Return, word for word, the line that contains "unfold HostReg.ofOffset" and every line after it through the end of the records.

▶ **RECORDS FOR THE EXERCISE**:
• • • • • • •

-- ==== Sys2Proof/Machine/Transport.lean ====
section
/-! DEFINITION. The transport's side of the bus port: the account of accepted requests that a transport keeps from the
ports alone, and the duty the account puts on it (40_sequencer.md R124, R128 to R130; 70_reset_and_hazards.md R246). The
account is no register of the block and no input is held to the duty (log entry 10): a response that breaks it, a stale
one after a cancel among them, is taken by the RSP state it arrives in (R130; `respond`, which looks at `st` alone). -/

namespace Sys2Proof.Machine

open Sys2Proof

/-- The accepted requests a transport still owes a response. -/
structure Account where
  /-- The request accepted most recently, unless it has been answered or abandoned. -/
  last  : Option Request
  /-- What was accepted before it and is neither answered nor abandoned. -/
  older : List Request
  deriving DecidableEq, Repr

/-- Nothing owed. -/
def Account.clear : Account := { last := none, older := [] }

/-- `b_cancel` in a cycle abandons the request accepted most recently before that cycle, and no other (R130). -/
def Account.afterCancel (cancel : Bool) (a : Account) : Account := if cancel then { a with last := none } else a

/-- A response answers one request owed, the latest first; where none is owed there is none to answer. -/
def Account.answer (a : Account) : Account :=
  match a.last, a.older with
  | some _, _ => { a with last := none }
  | none, _ :: rest => { a with older := rest }
  | none, [] => a

/-- A request is accepted. -/
def Account.accept (r : Request) (a : Account) : Account := { last := some r, older := a.last.toList ++ a.older }

/-- The request on the output ports, if one is presented (10_state.md R44, R45). -/
def Outputs.request (o : Outputs) : Option Request :=
  if o.bReqValid then some { op := o.bReqOp, addr := o.bReqAddr, len := o.bReqLen, wdata := o.bReqWdata } else none

/-- One cycle of the account, from what the block's outputs and inputs carry in it. The cancel reaches only what was
accepted before the cycle: a request presented and accepted beside it is a new one (R130; 70_reset_and_hazards.md R246).
A response answers an earlier acceptance, never the one of its own cycle (R129). -/
def Account.cycle (o : Outputs) (x : Inputs) (a : Account) : Account :=
  let rest := a.afterCancel o.bCancel
  let rest := if x.bRspValid then rest.answer else rest
  match o.request with
  | some r => if x.bReqReady then rest.accept r else rest
  | none => rest

/-- The duty of R128 to R130 in a cycle: a response only while, after the cycle's cancel, an accepted request is owed
one. -/
def Account.KeepsDuty (o : Outputs) (x : Inputs) (a : Account) : Prop :=
  x.bRspValid = true → a.afterCancel o.bCancel ≠ Account.clear

/-- The request that `st` awaits the response of (40_sequencer.md R118, R124): the one presented on the way there. -/
def St.awaited : St → Option Request
  | .bindRsp => St.bindReq.request
  | .writeRsp => St.writeReq.request
  | .readRsp => St.readReq.request
  | .idle | .bindReq | .writeReq | .settle | .readReq | .decode | .unused _ => none

/-- The account owes exactly what `st` awaits, once the cycle's cancel is heeded (R124: at most one request is
outstanding). -/
def Account.Agrees (s : State) (a : Account) : Prop :=
  a.afterCancel s.outputs.bCancel = { last := s.st.awaited, older := [] }

end Sys2Proof.Machine
end

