-- ==== Sys2Proof/Laws/Encoding.lean ====
section
/-! SUPPORT. The fields of the port words, and decoding by fields: what a decoder reads from a word put together from
fields, so that later proofs never look at the bits of a word. -/

namespace Sys2Proof

/-! ### HOSTOP -/

theorem hostWord_w (wr rd : Bool) (a : Byte) (d : Reg32) : (hostWord wr rd a d).getLsbD 41 = wr := by
  simp only [hostWord, BitVec.getLsbD_append]; simp

theorem hostWord_r (wr rd : Bool) (a : Byte) (d : Reg32) : (hostWord wr rd a d).getLsbD 40 = rd := by
  simp only [hostWord, BitVec.getLsbD_append]; simp

theorem hostWord_a (wr rd : Bool) (a : Byte) (d : Reg32) : (hostWord wr rd a d).extractLsb' 32 8 = a := by
  simp only [hostWord]; ext i hi; simp; grind

theorem hostWord_d (wr rd : Bool) (a : Byte) (d : Reg32) : (hostWord wr rd a d).extractLsb' 0 32 = d := by
  simp only [hostWord]; exact BitVec.extractLsb'_append_eq_right

/-- A HOSTOP word is its four fields. -/
theorem hostWord_of_fields (w : HostWord) :
    hostWord (w.getLsbD 41) (w.getLsbD 40) (w.extractLsb' 32 8) (w.extractLsb' 0 32) = w := by
  simp only [hostWord]
  apply BitVec.eq_of_getLsbD_eq
  intro i hi
  simp only [BitVec.getLsbD_append, BitVec.getLsbD_ofBool, BitVec.getLsbD_extractLsb']
  obtain rfl | h : i = 41 ∨ i < 41 := by omega
  · simp
  · grind

/-- The decoder reads the fields a word was made of. -/
theorem decodeHost_hostWord (wr rd : Bool) (a : Byte) (d : Reg32) :
    decodeHost (hostWord wr rd a d) = decodeHostFields wr rd a d := by
  simp only [decodeHost, hostWord_w, hostWord_r, hostWord_a, hostWord_d]

/-! ### BUSRSP -/

theorem rspWord_e (e : Bool) (n : Byte) (d : BitVec 56) : (rspWord e n d).getLsbD 64 = e := by
  simp only [rspWord, BitVec.getLsbD_append]; simp

theorem rspWord_n (e : Bool) (n : Byte) (d : BitVec 56) : (rspWord e n d).extractLsb' 56 8 = n := by
  simp only [rspWord]; ext i hi; simp; grind

theorem rspWord_data (e : Bool) (n : Byte) (d : BitVec 56) : (rspWord e n d).extractLsb' 0 56 = d := by
  simp only [rspWord]; exact BitVec.extractLsb'_append_eq_right

/-- The decoder reads the fields a response was made of. -/
theorem decodeRsp_rspWord (reading e : Bool) (n : Byte) (d : BitVec 56) :
    decodeRsp reading (rspWord e n d) =
      match e, reading with
      | true, _ => .rspErr n d
      | false, true => .rspData n d
      | false, false => .rspOk n d := by
  cases e <;> cases reading <;> simp only [decodeRsp, rspWord_e, rspWord_n, rspWord_data]

/-! ### Offsets -/

theorem offsetOf_lo (i : BitVec 6) (lo : BitVec 2) : (offsetOf i lo).extractLsb' 0 2 = lo := by
  simp only [offsetOf]; exact BitVec.extractLsb'_append_eq_right

theorem offsetOf_index (i : BitVec 6) (lo : BitVec 2) : (offsetOf i lo).toNat / 4 = i.toNat := by
  have := lo.isLt
  simp only [offsetOf, BitVec.toNat_append]
  rw [← Nat.shiftLeft_add_eq_or_of_lt this, Nat.shiftLeft_eq]; omega

/-- An offset is its word index and its ignored low bits. -/
theorem offsetOf_of_fields (a : Byte) (i : BitVec 6) (h : a.toNat / 4 = i.toNat) :
    offsetOf i (a.extractLsb' 0 2) = a := by
  apply BitVec.eq_of_toNat_eq
  have := (a.extractLsb' 0 2).isLt
  simp only [offsetOf, BitVec.toNat_append]
  rw [← Nat.shiftLeft_add_eq_or_of_lt this, Nat.shiftLeft_eq]; simp; omega

/-- The word index of a register, where it has just one (10_state.md R31). -/
theorem ofOffset_index (a : Byte) :
    match HostReg.ofOffset a with
    | .ctrl => a.toNat / 4 = 0
    | .status => a.toNat / 4 = 1
    | .temp => a.toNat / 4 = 2
    | .hum => a.toNat / 4 = 3
    | .rawHum => a.toNat / 4 = 4
    | .rawTemp => a.toNat / 4 = 5
    | .frameLo => a.toNat / 4 = 6
    | .frameHi => a.toNat / 4 = 7
    | .frameLen => a.toNat / 4 = 8
    | .crc => a.toNat / 4 = 9
    | .timeout => a.toNat / 4 = 10
    | .info => a.toNat / 4 = 11
    | .reserved => 12 ≤ a.toNat / 4 := by
  unfold HostReg.ofOffset
  generalize a.toNat / 4 = k
  match k with
  | 0 | 1 | 2 | 3 | 4 | 5 | 6 | 7 | 8 | 9 | 10 | 11 => rfl
  | k + 12 => exact Nat.le_add_left 12 k

end Sys2Proof

namespace Sys2Proof.Machine

open Sys2Proof

/-- The host operation of a cycle is read from the host port's own fields. -/
theorem hostInstr_eq (s : State) :
    hostInstr s = decodeHostFields s.inp.hWr s.inp.hRd s.inp.hAddr s.inp.hWdata :=
  decodeHost_hostWord _ _ _ _

end Sys2Proof.Machine
end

• • • • • • •

▶ **ANSWER BELOW**:
  unfold HostReg.ofOffset
  generalize a.toNat / 4 = k
  match k with
  | 0 | 1 | 2 | 3 | 4 | 5 | 6 | 7 | 8 | 9 | 10 | 11 => rfl
  | k + 12 => exact Nat.le_add_left 12 k

end Sys2Proof

namespace Sys2Proof.Machine

open Sys2Proof

/-- The host operation of a cycle is read from the host port's own fields. -/
theorem hostInstr_eq (s : State) :
    hostInstr s = decodeHostFields s.inp.hWr s.inp.hRd s.inp.hAddr s.inp.hWdata :=
  decodeHost_hostWord _ _ _ _

end Sys2Proof.Machine
end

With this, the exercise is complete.